The Honeywell Home trademark is used under a long-term license from Honeywell International Inc.
This release contains “forward-looking statements.” All statements, other than statements of fact, that address activities, events or developments that we or our management intend, expect, project, believe or anticipate will or may occur in the future are forward-looking statements. Although we believe forward-looking statements are based upon reasonable assumptions, such statements involve known and unknown risks, uncertainties, and other factors, which may cause the actual results or performance of the company to be materially different from any future results or performance expressed or implied by such forward-looking statements. Such risks and uncertainties include, but are not limited to, those described under the headings “Risk Factors” and “Cautionary Statement Concerning Forward-Looking Statements” in our Annual Report on Form 10-K for the year ended Dec. 31, 2018 filed with the Securities and Exchange Commission (“SEC”). You are cautioned not to place undue reliance on these forward-looking statements, such as guidance regarding 2019 and 2023 and our planned $50 million cost program, which speak only as of the date of this release. Forward looking statements are not guarantees of future performance, and actual results, developments and business decisions may differ from those envisaged by our forward-looking statements.

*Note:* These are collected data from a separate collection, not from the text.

-- ==== Sys2Proof/Machine/Layby.lean ====
section
/-! DEFINITION. Lay-bys and the former (R294 to R296, R298). -/

namespace Sys2Proof.Machine

/-- Lay-by numbers of a cluster that are free (R294). -/
def State.freeLaybys (s : State) (cluster : Nat) : List Nat :=
  (List.range 64).filter fun n => !s.laybys.any fun l => l.cluster = cluster && l.number = some n

/-- The lay-by timer of a launch in cycles: units of 0.125 µs, 2 µs when the field is 0 (R296, R383). -/
def State.laybyTimer (s : State) (launch : Nat) : Nat :=
  let u := bits (s.launchRec launch) 285 16
  (if u = 0 then 16 else u) * cyclesPerUs / 8

/-- Forms the entries of a lay-by into one group, which waits for a core; the lay-by is freed (R296). -/
def State.form (s : State) (l : Layby) : State :=
  let n := ((s.launch? l.launch).map (·.forms)).getD 0
  let s := { s with
    laybys := s.laybys.filter (·.id ≠ l.id), ids := s.ids + 1,
    formed := s.formed ++ [(⟨s.ids, l.cluster, l.number.getD 0, l.world, l.domain, l.launch, l.entry, l.waiting, n⟩ : Formed)] }
  s.setLaunch l.launch fun x => { x with forms := x.forms + 1 }

/-- Places a waiting thread into a lay-by of a cluster (R295): the lay-by's number and its position there, or
none where no lay-by is free. A lay-by that reaches 32 entries is formed (R296). -/
def State.place (s : State) (cluster world : Nat) (d : BitVec 4) (launch : Nat) (p : Placement) :
    Option (Nat × Nat) × State :=
  match s.laybys.find? fun l => l.cluster = cluster && l.world = world && l.domain = d && l.launch = launch &&
      l.entry = p.entry && l.number.isSome && !l.saved && l.waiting.length < 32 with
  | some l =>
    let l' := { l with waiting := l.waiting ++ [p] }
    let s := { s with laybys := s.laybys.map fun x => if x.id = l.id then l' else x }
    (some (l.number.getD 0, l.waiting.length), if l'.waiting.length = 32 then s.form l' else s)
  | none =>
    match s.freeLaybys cluster with
    | [] => (none, s)
    | n :: _ =>
      (some (n, 0), { s with
        ids := s.ids + 1,
        laybys := s.laybys ++ [(⟨s.ids, cluster, some n, world, d, launch, p.entry, [p],
          s.clock + s.laybyTimer launch, false⟩ : Layby)] })

/-! ### Placements that wait (R295, R298) -/

/-- The cluster in which a placement waits; none once it is made or given up. -/
def State.standsIn (s : State) : Arrival → Option Nat
  | .spawn n => (s.op? n).bind fun o =>
      if o.phase = .queued && s.resident o.who.team then some (s.clusterOf o.who) else none
  | .shed t =>
    let x := s.thread t
    if x.live && x.shed.isSome && s.resident t.team then some (s.clusterOf t) else none
  | .layby n => (s.laybys.find? fun l => l.id = n && l.number.isNone && !l.saved).map (·.cluster)

/-- The placements that wait in a cluster, in the order in which they reached the engine. -/
def State.waitingIn (s : State) (cluster : Nat) : List Arrival := s.arrivals.filter fun a => s.standsIn a = some cluster

/-- A placement that is not made when it reaches the engine waits behind the others. -/
def State.await (s : State) (a : Arrival) : State :=
  { s with arrivals := (s.arrivals.filter fun b => (s.standsIn b).isSome && b ≠ a) ++ [a] }

/-- Places a thread's entry when it reaches the engine, unless others wait there before it (R295). -/
def State.placeNow (s : State) (t : TRef) (d : BitVec 4) (p : Placement) (a : Arrival) : Option (Nat × Nat) × State :=
  if (s.waitingIn (s.clusterOf t)).isEmpty then
    match s.place (s.clusterOf t) (s.worldOf t) d (s.team t.team).launch p with
    | (some r, s) => (some r, s)
    | (none, s) => (none, s.await a)
  else (none, s.await a)

/-- A lay-by that a world switch has brought back takes the lowest free number of its cluster, or waits for one (R298). -/
def State.placeLayby (s : State) (l : Layby) : State :=
  match s.freeLaybys l.cluster with
  | n :: _ => { s with laybys := s.laybys.map fun (x : Layby) =>
      if x.id = l.id then { x with number := some n, deadline := s.clock + x.deadline } else x }
  | [] => s

end Sys2Proof.Machine
end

This release includes EBITDA, Adjusted EBITDA, Adjusted EBITDA excluding Honeywell reimbursement agreement payments, Segment Adjusted EBITDA, Adjusted Net Income, Adjusted Net Income excluding Honeywell reimbursement agreement payments, adjusted basic and diluted net income per share, constant currency growth, and other financial measures not compliant with generally accepted accounting principles in the United States (GAAP). The non-GAAP financial measures are adjusted for certain items above and may not be directly comparable to similar measures used by other companies in our industry, as other companies may define such measures differently. Management believes that, when considered together with reported amounts, these measures are useful to investors and management in understanding our ongoing operations and in analysis of ongoing operating trends and provide useful additional information relating to our operations and financial condition. These metrics should be considered in addition to, and not as replacements for, the most comparable GAAP measure. Refer to the tables above in this release for reconciliations of non-GAAP financial measures to the most directly comparable GAAP measures. We believe EBITDA, Adjusted EBITDA excluding Honeywell reimbursement agreement payments, Segment Adjusted EBITDA, Adjusted Net Income, Adjusted Net Income excluding Honeywell reimbursement agreement payments, adjusted basic and diluted net income per share, and constant currency growth are important indicators of operating performance. For reconciliations of these measures to the most directly comparable GAAP financial measures to the extent that they are available without unreasonable effort, please refer to the tables above in this release. They should be read in connection with our financial statements presented in accordance with GAAP.
A reconciliation of Adjusted EBITDA to the corresponding GAAP measure is not available on a forward-looking basis without unreasonable efforts due to the impact and timing on future operating results arising from items excluded from these measures, particularly environmental expense, Honeywell reimbursement agreement expense or gain, stock compensation expense, and other non-operating expense (income).